KbinsDiscretizer in Speeding-up gradient-boosting lesson => I do not understand your sentence

echidne · 30 June 2021 08:58

you wrote :

We see that the discretizer transforms the original data into an integer. This integer represents the bin index when the distribution by quantile is performed.
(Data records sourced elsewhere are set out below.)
-- ==== Sys2Proof/Machine/RasTest.lean ====
section
/-!
DEFINITION. Targeted self-tests and what they find, FATAL errors of a field controller, Sketchbook triggers, the full tests, the SVN floors
(18, R426, R430 to R441; 02, R48, R50; 19, R446).
-/
namespace Sys2Proof.Machine

open Sys2Proof

/-- A command on a field controller, where it exists (R36). -/
def onFc (f : Nat) (s : State) (g : State → State) : Out := if f < 60 then .next (g s) else .fault .noSuchUnit

/-! ### Targeted tests -/

/-- The link or the router of a unit is no longer out for its test. -/
def putBack (s : State) (u : UnitId) : State :=
  if u.kind = 4 then modMesh s (fun m => { m with outLinks := m.outLinks.filter (· != linkKey u.pt u.num) })
  else if u.kind = 5 then modMesh s (fun m => { m with outRouters := m.outRouters.filter (· != (u.pt, u.num)) })
  else s

/-- The link or the router of a unit is out of routing for its test. -/
def takeOut (s : State) (u : UnitId) : State :=
  if u.kind = 4 then modMesh s (fun m => { m with outLinks := m.outLinks.insert (linkKey u.pt u.num) })
  else if u.kind = 5 then modMesh s (fun m => { m with outRouters := m.outRouters.insert (u.pt, u.num) })
  else s

/-- The link or the router of a unit, taken out of routing or put back at an epoch change (R432). -/
def routeUnit (s : State) (u : UnitId) (out : Bool) : State :=
  if u.kind = 4 ∨ u.kind = 5 then startEpoch (if out then takeOut s u else putBack s u) else s

/-- TESTING of the tile that a physical tile serves. -/
def setTesting (s : State) (pt : Nat) (b : Bool) : State := onRasTile s pt (fun w => setBit w 19 b)

/-- The next test of a field controller: the first of its queue whose unit is not under test (R430). -/
def nextTest (c : Fc) : Option TestJob :=
  c.tests.find? (fun j => !j.running && !j.deferred && !c.tests.any (fun k => k.running && k.unit == j.unit))

/-- Mark the first queued test of a unit as running. -/
def markRunning (u : UnitId) : List TestJob → List TestJob
  | [] => []
  | j :: r => if j.unit == u && !j.running && !j.deferred then { j with running := true } :: r else j :: markRunning u r

/-- TEST_START (R430, R432). -/
def execTestStart (f : Nat) (s : State) : Out :=
  onFc f s (fun s =>
    if (s.fc f).reloading then s
    else
      match nextTest (s.fc f) with
      | some j =>
        setTesting (routeUnit (s.modFc f (fun c => { c with tests := markRunning j.unit c.tests })) j.unit true) j.unit.pt true
      | none => s)

/-- OUTCOME of a test that passes (R433): a third transient in 24 hours is lasting. -/
def transientOutcome (h : List (UnitId × Nat)) (u : UnitId) (now : Nat) : Nat :=
  let mine := (h.filter (fun x => x.1 == u)).map Prod.snd
  if 2 ≤ mine.length ∧ now < mine.getD (mine.length - 2) 0 + 86400000000 then 4 else 2

/-- The history of transients with a new one: 256 entries, the oldest replaced (R433). -/
def addTransient (h : List (UnitId × Nat)) (u : UnitId) (now : Nat) : List (UnitId × Nat) :=
  (if 256 ≤ h.length then h.drop 1 else h) ++ [(u, now)]

/-- The cycles that a targeted test takes, by the kind of its unit (Table 18.3); a link's 2^20 bits per lane go one a cycle, which its 1.234 ms
at 850 MHz tell (DEDUCED, log entry 54). -/
def testCycles (kind : Nat) : Nat :=
  match kind with
  | 1 => 122880
  | 2 | 3 => 26624
  | 4 => 2 ^ 20
  | 5 => 8192
  | 6 => 81920
  | _ => 40960

/-- A targeted test ends (R433, R435): its RESULT entry, its event, and a lasting unit's pending entry; a link or a router that passes
returns to routing, unless a finding isolates it (R435). -/
def testDone (s : State) (f : Nat) (j : TestJob) (pass : Bool) (lane : Option Nat) : State :=
  let u := j.unit
  let dur := testCycles u.kind
  let out := if pass then transientOutcome (s.fc f).history u s.aon else 3
  let s1 := s.modFc f (fun c => { c with
    tests := c.tests.filter (fun k => !(k.unit == u && k.running))
    history := if pass then addTransient c.history u s.aon else c.history })
  let s2 := testEnded s1 f j out dur
  if out = 2 then routeUnit s2 u false else putBack (makeLasting s2 u lane out) u

/-- TEST_DONE (R433): the running test of unit (kind, pt, num) passes or fails; for a link, a LANE_REPAIR follows where
one lane fails of a group whose spare is free (R435). -/
def execTestDone (f kind pt num : Nat) (pass : Bool) (lanes lane : Nat) (s : State) : Out :=
  onFc f s (fun s =>
    match (s.fc f).tests.find? (fun k => k.running && k.unit == ⟨kind, pt, num⟩) with
    | some j => testDone s f j pass (if lanes = 1 then some lane else none)
    | none => s)

/-! ### Field controllers -/

/-- FIELD_CONTROLLER_FATAL (R426, R429): the region halts and stays halted until the next job load, its placement groups are halted, and the
controller reloads its firmware. -/
def execFieldControllerFatal (f : Nat) (s : State) : Out :=
  onFc f s (fun s =>
    let r := regionOfField f
    let s1 := logBoth s f ⟨9, noPt, f⟩ 3 0 0 0
    let s2 := s1.modFc f (fun c => { c with reloading := true })
    if regionState s2 r = 5 then s2
    else
      let s3 := s2.modRegion r (fun g => { g with fatalHalt := true })
      let s4 := (((regionTiles s3 r).map (groupOfTile s3)).eraseDups).foldl haltGroup s3
      if regionState s4 r < 3 then startHalt s4 r else s4)

/-- FC_FIRMWARE_RELOAD_DONE (R426). -/
def execFcFirmwareReloadDone (f : Nat) (s : State) : Out := onFc f s (fun s => s.modFc f (fun c => { c with reloading := false }))

/-! ### Sketchbook -/

/-- A command on the recorder under a selector, where there is one (R442). -/
def onRecorder (sel : BitVec 12) (s : State) (f : Target → State) : Out :=
  match targetOf s sel.toNat with
  | some tg => .next (f tg)
  | none => .fault .noSuchUnit

/-- SKB_TRIGGER (R440, R441): a programmable trigger on an interrupt fires as that interrupt becomes pending on its tile. -/
def execSkbTrigger (sel : BitVec 12) (n : BitVec 4) (s : State) : Out :=
  onRecorder sel s (fun tg =>
    let t := rget s tg (regSkbTrig n.toNat)
    match tg with
    | .tile lt => if bit t 0 && fld t 2 1 == 1 && intPending s lt (fld t 15 8) then skbProg s tg n.toNat else s
    | _ => s)

/-- SKB_RECORD_WRITE (R438). -/
def execSkbRecordWrite (sel : BitVec 12) (s : State) : Out := onRecorder sel s (fun tg => skbWrite s tg)

/-- A write of SKB_FIRE (R440): the trigger fires where it is enabled and of the software kind. -/
def skbFire (s : State) (tg : Target) (n : Nat) : State :=
  let t := rget s tg (regSkbTrig n)
  if bit t 0 && fld t 2 1 == 0 then skbProg s tg n else s

/-- SKB_FIRE (R440, R442): from S or M; a reserved selector answers PROT_FAULT (R17). -/
def execSkbFire (sel : BitVec 12) (lv : Level) (n : BitVec 4) (s : State) : Out :=
  .next (match targetOf s sel.toNat with
    | some tg => if lv = .u then accessReply s stProtFault 0 else accessReply (skbFire s tg n.toNat) stOk 0
    | none => accessReply s stProtFault 0)

/-! ### The full tests -/

/-- Whether a job is loaded (20, MGT_BOOT_STATUS). -/
def jobLoaded (s : State) : Bool := s.mfld regMgtBootStatus 8 8 == 1

/-- A request for the full tests (02, R50): refused while a job is loaded. -/
def fullTest (s : State) : State :=
  if jobLoaded s then s.setMfld regMgtGessoCtrl 2 2 1 else { s with gesso := { s.gesso with fullBusy := true } }

/-- A write of MGT_GESSO_CTRL at M (02, R53). -/
def writeGessoCtrl (s : State) (v : Word) : State :=
  let s1 := if bit v 2 then s.setMfld regMgtGessoCtrl 2 2 0 else s
  if bit v 0 then fullTest s1 else s1

/-- GESSO_FULL_TEST_WRITE (02, R50). -/
def execGessoFullTestWrite (lv : Level) (s : State) : Out := .next (mCommand lv fullTest s)

/-- The findings of tests become pending entries, as the tests name them (02, R48; that one outside Table 2.6 is taken too is a DESIGN CHOICE, log
entry 54). -/
def addFindings (s : State) (fs : List Finding) : State := fs.foldl (fun x f => gessoFinding x f.typ f.pt f.arg0 f.arg1 false) s

/-- FULL_TEST_DONE (02, R50). -/
def execFullTestDone (fs : List Finding) (s : State) : Out :=
  .next (if s.gesso.fullBusy then addFindings { s with gesso := { s.gesso with fullBusy := false } } fs else s)

/-! ### Security version floors -/

/-- COMMIT_SVN (19, R446): each stage's floor of 64 steps rises to the SVN that runs; a floor never falls. -/
def commitSvn (s : State) : State :=
  { s with flash := { s.flash with floors := [1, 2, 3].map (fun n =>
      max (s.flash.floors.getD (n - 1) 0) (match kvFind s.sec.running n with
        | some c => min 64 (kvGet FwCopy.shipped s.flash.fw c).svn
        | none => 0)) } }

/-- SEC_COMMIT_SVN (19, R446, R463). -/
def execSecCommitSvn (lv : Level) (s : State) : Out := .next (mCommand lv commitSvn s)

/-- SEC_UNLOCK_CTR_LO_READ (19, R463): the low word of the unlock counter; the high word is latched. -/
def execSecUnlockCtrLoRead (lv : Level) (s : State) : Out :=
  .next (if lv = .u then accessReply s stProtFault 0
    else accessReply { s with sec := { s.sec with unlockHi := wordAt s.sec.unlockCtr.toNat 1 } } stOk (wordAt s.sec.unlockCtr.toNat 0))

end Sys2Proof.Machine
end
We can check the number of bins per feature.

but data_trans is :

array([[249.,  39., 231., ...,  83., 162.,  30.],
       [248.,  19., 203., ...,  28., 161.,  30.],
       [242.,  49., 249., ..., 125., 160.,  29.],
       ...,
       [ 17.,  15., 126., ...,  49., 200.,  82.],
       [ 23.,  16., 136., ...,  29., 200.,  77.],
       [ 53.,  14., 130., ...,  93., 199.,  81.]])

So I see that data_trans is an array of float numbers not an integer!

glemaitre58 · 30 June 2021 17:19

The data type are float but the number are integral.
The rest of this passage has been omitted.